So, let's take a minute to talk about romance. Romance novels are almost always universally terrible. Twilight, the most recent romance phenomina, is an objectively bad novel. Not because of sparkly vampires or other absurdities contained within, but because adverbs sprout like weeds, the writing is wooden at best and the author spends too much time telling us about things. We're told a lot about how pretty Edward is, but we're not to my knowledge, ever shown his grooming habits. This is because most romance is written with much the same mindset as porn is created with. Get to the climax quickly, and then heap on more and more until you've filled your allotted word or time limit and then check out quickly as possible with the profits in hand. There's the same mindless desire and instant fulfillment. There's also the same general level of production values. There's a reason these things are called porn for women.

I'm afraid you don't have much future as a romance writer Voidchicken. You would be torn to shreds for spending far too much time developing the character people are supposed to project onto before getting to the 'good stuff.' I mean, the third and final story? Get serious.

For anyone who doesn't have the required appetite for the Smoopy-doo and Sweetums saccharine romance angle, romance is usually a distraction and generally not well written. How many times have you been to a movie and there's a love interest angle that has very little development but they ride off happily ever after anyways because romance is what appeals to females ages 11 and up? Too many, I imagine.

That said, there is such thing a thing as good romance. Usually it is the result of clear character development and phrased in terms that are outside the usual romance tropes. There's a scene in the movie 'In a lonesome place' that describes good romance writing perfectly. The main character, played by Humphry Bogart, is making breakfast for his distressed girlfriend. ' A good love scene should be about something else besides love. For instance, this one. Me fixing grapefruit. You sitting over there, dopey, half-asleep. Anyone looking at us could tell we're in love.'

(Of course, the scene is actually about him trying to convince himself they're still in love while she's beginning to grow afraid of him. Which is the ultimate example of what he's trying to illustrate. Don't make the subtext the main text.)

This is where Stormy Nights 3 comes in to the picture. This is to a large degree a romance story, but it doesn't read like one. The first overt hint of it we get is Spyglass giving her a flower, but he does so while buying flowers for his mothers grave. While this might be mildly off putting in real life, depending on context, in the story itself it makes a perfect excuse to covertly introduce the romance angle. The weakest part of this scene is the blush. An overt line about a smile would've probably sufficed.

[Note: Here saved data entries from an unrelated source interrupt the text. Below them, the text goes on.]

-- ==== Sys2Proof/Laws/Ops.lean ====
section
/-! SUPPORT. What each shared operation over the mesh, the doorbells, the trace and the fault unit leaves alone. -/
namespace Sys2Proof.Machine

@[simp] theorem State.respond_pending (s : State) (c : BitVec 2) (v : W64) : (s.respond c v).pending = s.pending := rfl
@[simp] theorem State.respond_now (s : State) (c : BitVec 2) (v : W64) : (s.respond c v).now = s.now := rfl
@[simp] theorem State.respond_free (s : State) (c : BitVec 2) (v : W64) : (s.respond c v).free = s.free := rfl
@[simp] theorem State.respond_su (s : State) (c : BitVec 2) (v : W64) : (s.respond c v).su = s.su := rfl
@[simp] theorem State.respond_pins (s : State) (c : BitVec 2) (v : W64) : (s.respond c v).pins = s.pins := rfl
@[simp] theorem State.respond_mesh (s : State) (c : BitVec 2) (v : W64) : (s.respond c v).mesh = s.mesh := rfl
@[simp] theorem State.respond_fm (s : State) (c : BitVec 2) (v : W64) : (s.respond c v).fm = s.fm := rfl
@[simp] theorem State.respond_gs (s : State) (c : BitVec 2) (v : W64) : (s.respond c v).gs = s.gs := rfl
@[simp] theorem State.respond_sow (s : State) (c : BitVec 2) (v : W64) : (s.respond c v).sow = s.sow := rfl
@[simp] theorem State.respond_de (s : State) (c : BitVec 2) (v : W64) : (s.respond c v).de = s.de := rfl
@[simp] theorem State.respond_rla (s : State) (c : BitVec 2) (v : W64) : (s.respond c v).rla = s.rla := rfl
@[simp] theorem State.respond_eng (s : State) (c : BitVec 2) (v : W64) : (s.respond c v).eng = s.eng := rfl
@[simp] theorem State.respond_dcs (s : State) (c : BitVec 2) (v : W64) : (s.respond c v).dcs = s.dcs := rfl
@[simp] theorem State.respond_hcf (s : State) (c : BitVec 2) (v : W64) : (s.respond c v).hcf = s.hcf := rfl
@[simp] theorem State.respond_sm (s : State) (c : BitVec 2) (v : W64) : (s.respond c v).sm = s.sm := rfl
@[simp] theorem State.respond_cc (s : State) (c : BitVec 2) (v : W64) : (s.respond c v).cc = s.cc := rfl
@[simp] theorem State.respond_inSc (s : State) (c : BitVec 2) (v : W64) : (s.respond c v).inSc = s.inSc := rfl

@[simp] theorem State.respond_mrs (s : State) (c : BitVec 2) (v : W64) : (s.respond c v).mrs = s.mrs := rfl
@[simp] theorem State.respond_link (s : State) (c : BitVec 2) (v : W64) : (s.respond c v).link = s.link := rfl
@[simp] theorem State.respond_shf (s : State) (c : BitVec 2) (v : W64) : (s.respond c v).shf = s.shf := rfl
@[simp] theorem State.respond_stu (s : State) (c : BitVec 2) (v : W64) : (s.respond c v).stu = s.stu := rfl
@[simp] theorem State.respond_tcs (s : State) (c : BitVec 2) (v : W64) : (s.respond c v).tcs = s.tcs := rfl
@[simp] theorem State.respond_yoke (s : State) (c : BitVec 2) (v : W64) : (s.respond c v).yoke = s.yoke := rfl
@[simp] theorem State.respond_pru (s : State) (c : BitVec 2) (v : W64) : (s.respond c v).pru = s.pru := rfl
@[simp] theorem State.respond_mdu (s : State) (c : BitVec 2) (v : W64) : (s.respond c v).mdu = s.mdu := rfl
@[simp] theorem State.respond_ccx (s : State) (c : BitVec 2) (v : W64) : (s.respond c v).ccx = s.ccx := rfl
@[simp] theorem State.respond_ftt (s : State) (c : BitVec 2) (v : W64) : (s.respond c v).ftt = s.ftt := rfl
@[simp] theorem State.respond_nv (s : State) (c : BitVec 2) (v : W64) : (s.respond c v).nv = s.nv := rfl
@[simp] theorem State.respond_tr (s : State) (c : BitVec 2) (v : W64) : (s.respond c v).tr = s.tr := rfl
@[simp] theorem State.respond_hv (s : State) (c : BitVec 2) (v : W64) : (s.respond c v).hv = s.hv := rfl

/-- A capture changes what the sc in progress has captured, and nothing else. -/
theorem State.capture_only (s : State) (ev : Event) : s.capture ev = { s with inSc := (s.capture ev).inSc } := by
  unfold State.capture
  split <;> rfl

@[simp] theorem State.capture_pending (s : State) (ev : Event) : (s.capture ev).pending = s.pending := by
  rw [State.capture_only]
@[simp] theorem State.capture_now (s : State) (ev : Event) : (s.capture ev).now = s.now := by
  rw [State.capture_only]
@[simp] theorem State.capture_free (s : State) (ev : Event) : (s.capture ev).free = s.free := by
  rw [State.capture_only]
@[simp] theorem State.capture_su (s : State) (ev : Event) : (s.capture ev).su = s.su := by
  rw [State.capture_only]
@[simp] theorem State.capture_pins (s : State) (ev : Event) : (s.capture ev).pins = s.pins := by
  rw [State.capture_only]
@[simp] theorem State.capture_mt (s : State) (ev : Event) : (s.capture ev).mt = s.mt := by
  rw [State.capture_only]
@[simp] theorem State.capture_mesh (s : State) (ev : Event) : (s.capture ev).mesh = s.mesh := by
  rw [State.capture_only]
@[simp] theorem State.capture_fm (s : State) (ev : Event) : (s.capture ev).fm = s.fm := by
  rw [State.capture_only]
@[simp] theorem State.capture_gs (s : State) (ev : Event) : (s.capture ev).gs = s.gs := by
  rw [State.capture_only]
@[simp] theorem State.capture_sow (s : State) (ev : Event) : (s.capture ev).sow = s.sow := by
  rw [State.capture_only]
@[simp] theorem State.capture_de (s : State) (ev : Event) : (s.capture ev).de = s.de := by
  rw [State.capture_only]
@[simp] theorem State.capture_rla (s : State) (ev : Event) : (s.capture ev).rla = s.rla := by
  rw [State.capture_only]
@[simp] theorem State.capture_eng (s : State) (ev : Event) : (s.capture ev).eng = s.eng := by
  rw [State.capture_only]
@[simp] theorem State.capture_dcs (s : State) (ev : Event) : (s.capture ev).dcs = s.dcs := by
  rw [State.capture_only]
@[simp] theorem State.capture_hcf (s : State) (ev : Event) : (s.capture ev).hcf = s.hcf := by
  rw [State.capture_only]
@[simp] theorem State.capture_sm (s : State) (ev : Event) : (s.capture ev).sm = s.sm := by
  rw [State.capture_only]
@[simp] theorem State.capture_cc (s : State) (ev : Event) : (s.capture ev).cc = s.cc := by
  rw [State.capture_only]

@[simp] theorem State.capture_tr (s : State) (ev : Event) : (s.capture ev).tr = s.tr := by
  rw [State.capture_only]

@[simp] theorem State.capture_mrs (s : State) (ev : Event) : (s.capture ev).mrs = s.mrs := by
  rw [State.capture_only]
@[simp] theorem State.capture_link (s : State) (ev : Event) : (s.capture ev).link = s.link := by
  rw [State.capture_only]
@[simp] theorem State.capture_shf (s : State) (ev : Event) : (s.capture ev).shf = s.shf := by
  rw [State.capture_only]
@[simp] theorem State.capture_stu (s : State) (ev : Event) : (s.capture ev).stu = s.stu := by
  rw [State.capture_only]
@[simp] theorem State.capture_tcs (s : State) (ev : Event) : (s.capture ev).tcs = s.tcs := by
  rw [State.capture_only]
@[simp] theorem State.capture_yoke (s : State) (ev : Event) : (s.capture ev).yoke = s.yoke := by
  rw [State.capture_only]
@[simp] theorem State.capture_pru (s : State) (ev : Event) : (s.capture ev).pru = s.pru := by
  rw [State.capture_only]
@[simp] theorem State.capture_mdu (s : State) (ev : Event) : (s.capture ev).mdu = s.mdu := by
  rw [State.capture_only]
@[simp] theorem State.capture_ccx (s : State) (ev : Event) : (s.capture ev).ccx = s.ccx := by
  rw [State.capture_only]
@[simp] theorem State.capture_ftt (s : State) (ev : Event) : (s.capture ev).ftt = s.ftt := by
  rw [State.capture_only]
@[simp] theorem State.capture_nv (s : State) (ev : Event) : (s.capture ev).nv = s.nv := by
  rw [State.capture_only]
@[simp] theorem State.capture_hv (s : State) (ev : Event) : (s.capture ev).hv = s.hv := by
  rw [State.capture_only]

@[simp] theorem State.modPlot_segs (s : State) (p : Nat) (f : Plot → Plot) : (s.modPlot p f).pru.segs = s.pru.segs := rfl
@[simp] theorem State.launchXfer_pending (s : State) (x : Xfer) : (s.launchXfer x).pending = s.pending := by
  unfold State.launchXfer; dsimp only; split <;> simp
@[simp] theorem State.launchXfer_now (s : State) (x : Xfer) : (s.launchXfer x).now = s.now := by
  unfold State.launchXfer; dsimp only; split <;> simp
@[simp] theorem State.launchXfer_free (s : State) (x : Xfer) : (s.launchXfer x).free = s.free := by
  unfold State.launchXfer; dsimp only; split <;> simp
@[simp] theorem State.launchXfer_su (s : State) (x : Xfer) : (s.launchXfer x).su = s.su := by
  unfold State.launchXfer; dsimp only; split <;> simp
@[simp] theorem State.launchXfer_pins (s : State) (x : Xfer) : (s.launchXfer x).pins = s.pins := by
  unfold State.launchXfer; dsimp only; split <;> simp
@[simp] theorem State.launchXfer_mt (s : State) (x : Xfer) : (s.launchXfer x).mt = s.mt := by
  unfold State.launchXfer; dsimp only; split <;> simp
@[simp] theorem State.launchXfer_fm (s : State) (x : Xfer) : (s.launchXfer x).fm = s.fm := by
  unfold State.launchXfer; dsimp only; split <;> simp
@[simp] theorem State.launchXfer_gs (s : State) (x : Xfer) : (s.launchXfer x).gs = s.gs := by
  unfold State.launchXfer; dsimp only; split <;> simp
@[simp] theorem State.launchXfer_sow (s : State) (x : Xfer) : (s.launchXfer x).sow = s.sow := by
  unfold State.launchXfer; dsimp only; split <;> simp
@[simp] theorem State.launchXfer_de (s : State) (x : Xfer) : (s.launchXfer x).de = s.de := by
  unfold State.launchXfer; dsimp only; split <;> simp
@[simp] theorem State.launchXfer_rla (s : State) (x : Xfer) : (s.launchXfer x).rla = s.rla := by
  unfold State.launchXfer; dsimp only; split <;> simp
@[simp] theorem State.launchXfer_eng (s : State) (x : Xfer) : (s.launchXfer x).eng = s.eng := by
  unfold State.launchXfer; dsimp only; split <;> simp
@[simp] theorem State.launchXfer_dcs (s : State) (x : Xfer) : (s.launchXfer x).dcs = s.dcs := by
  unfold State.launchXfer; dsimp only; split <;> simp
@[simp] theorem State.launchXfer_hcf (s : State) (x : Xfer) : (s.launchXfer x).hcf = s.hcf := by
  unfold State.launchXfer; dsimp only; split <;> simp
@[simp] theorem State.launchXfer_sm (s : State) (x : Xfer) : (s.launchXfer x).sm = s.sm := by
  unfold State.launchXfer; dsimp only; split <;> simp
@[simp] theorem State.launchXfer_cc (s : State) (x : Xfer) : (s.launchXfer x).cc = s.cc := by
  unfold State.launchXfer; dsimp only; split <;> simp
@[simp] theorem State.launchXfer_inSc (s : State) (x : Xfer) : (s.launchXfer x).inSc = s.inSc := by
  unfold State.launchXfer; dsimp only; split <;> simp
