@[simp] theorem State.stall_pending (s : State) (q w : Nat) (h : Head) : (s.stall q w h).pending = s.pending := by
  rfl
@[simp] theorem State.stall_now (s : State) (q w : Nat) (h : Head) : (s.stall q w h).now = s.now := by
  rfl
@[simp] theorem State.stall_free (s : State) (q w : Nat) (h : Head) : (s.stall q w h).free = s.free := by
  rfl
@[simp] theorem State.stall_su (s : State) (q w : Nat) (h : Head) : (s.stall q w h).su = s.su := by
  rfl
@[simp] theorem State.stall_pins (s : State) (q w : Nat) (h : Head) : (s.stall q w h).pins = s.pins := by
  rfl
@[simp] theorem State.stall_mt (s : State) (q w : Nat) (h : Head) : (s.stall q w h).mt = s.mt := by
  rfl
@[simp] theorem State.stall_mesh (s : State) (q w : Nat) (h : Head) : (s.stall q w h).mesh = s.mesh := by
  rfl
@[simp] theorem State.stall_fm (s : State) (q w : Nat) (h : Head) : (s.stall q w h).fm = s.fm := by
  rfl
@[simp] theorem State.stall_gs (s : State) (q w : Nat) (h : Head) : (s.stall q w h).gs = s.gs := by
  rfl
@[simp] theorem State.stall_sow (s : State) (q w : Nat) (h : Head) : (s.stall q w h).sow = s.sow := by
  rfl
@[simp] theorem State.stall_de (s : State) (q w : Nat) (h : Head) : (s.stall q w h).de = s.de := by
  rfl
@[simp] theorem State.stall_rla (s : State) (q w : Nat) (h : Head) : (s.stall q w h).rla = s.rla := by
  rfl
@[simp] theorem State.stall_eng (s : State) (q w : Nat) (h : Head) : (s.stall q w h).eng = s.eng := by
  rfl
@[simp] theorem State.stall_dcs (s : State) (q w : Nat) (h : Head) : (s.stall q w h).dcs = s.dcs := by
  rfl
@[simp] theorem State.stall_sm (s : State) (q w : Nat) (h : Head) : (s.stall q w h).sm = s.sm := by
  rfl
@[simp] theorem State.stall_cc (s : State) (q w : Nat) (h : Head) : (s.stall q w h).cc = s.cc := by
  rfl
@[simp] theorem State.stall_mrs (s : State) (q w : Nat) (h : Head) : (s.stall q w h).mrs = s.mrs := by
  rfl
@[simp] theorem State.stall_link (s : State) (q w : Nat) (h : Head) : (s.stall q w h).link = s.link := by
  rfl
@[simp] theorem State.stall_shf (s : State) (q w : Nat) (h : Head) : (s.stall q w h).shf = s.shf := by
  rfl
@[simp] theorem State.stall_stu (s : State) (q w : Nat) (h : Head) : (s.stall q w h).stu = s.stu := by
  rfl
@[simp] theorem State.stall_tcs (s : State) (q w : Nat) (h : Head) : (s.stall q w h).tcs = s.tcs := by
  rfl
@[simp] theorem State.stall_yoke (s : State) (q w : Nat) (h : Head) : (s.stall q w h).yoke = s.yoke := by
  rfl
@[simp] theorem State.stall_pru (s : State) (q w : Nat) (h : Head) : (s.stall q w h).pru = s.pru := by
  rfl
@[simp] theorem State.stall_mdu (s : State) (q w : Nat) (h : Head) : (s.stall q w h).mdu = s.mdu := by
  rfl
@[simp] theorem State.stall_ccx (s : State) (q w : Nat) (h : Head) : (s.stall q w h).ccx = s.ccx := by
  rfl
@[simp] theorem State.stall_ftt (s : State) (q w : Nat) (h : Head) : (s.stall q w h).ftt = s.ftt := by
  rfl
@[simp] theorem State.stall_nv (s : State) (q w : Nat) (h : Head) : (s.stall q w h).nv = s.nv := by
  rfl
@[simp] theorem State.stall_tr (s : State) (q w : Nat) (h : Head) : (s.stall q w h).tr = s.tr := by
  rfl
@[simp] theorem State.stall_hv (s : State) (q w : Nat) (h : Head) : (s.stall q w h).hv = s.hv := by
  rfl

The story is full of writing like this, so I don't think I need to call out any more examples, for the most part, the romance is both believable and covert enough at first as to not to get annoying. It develops naturally, and doesn't feel forced. This is good writing.

One scene I do want to point out though:

Stormy looked at her sandy legs and dirty robe. “You call this covered? This is nothing! I grew up in the desert! I got sand in so many places as a filly I had to make up words for the parts of my body they got in. And this! This sand is cool and wet. The desert was HOT. I had to lug water around everywhere to keep myself from getting heatstroke or something.”


Compare this to:"I don't like sand. It's coarse and rough and irritating and it gets everywhere. Not like here. Here everything is soft and smooth."

One of these things is not like the other.

Now, onto quibbles.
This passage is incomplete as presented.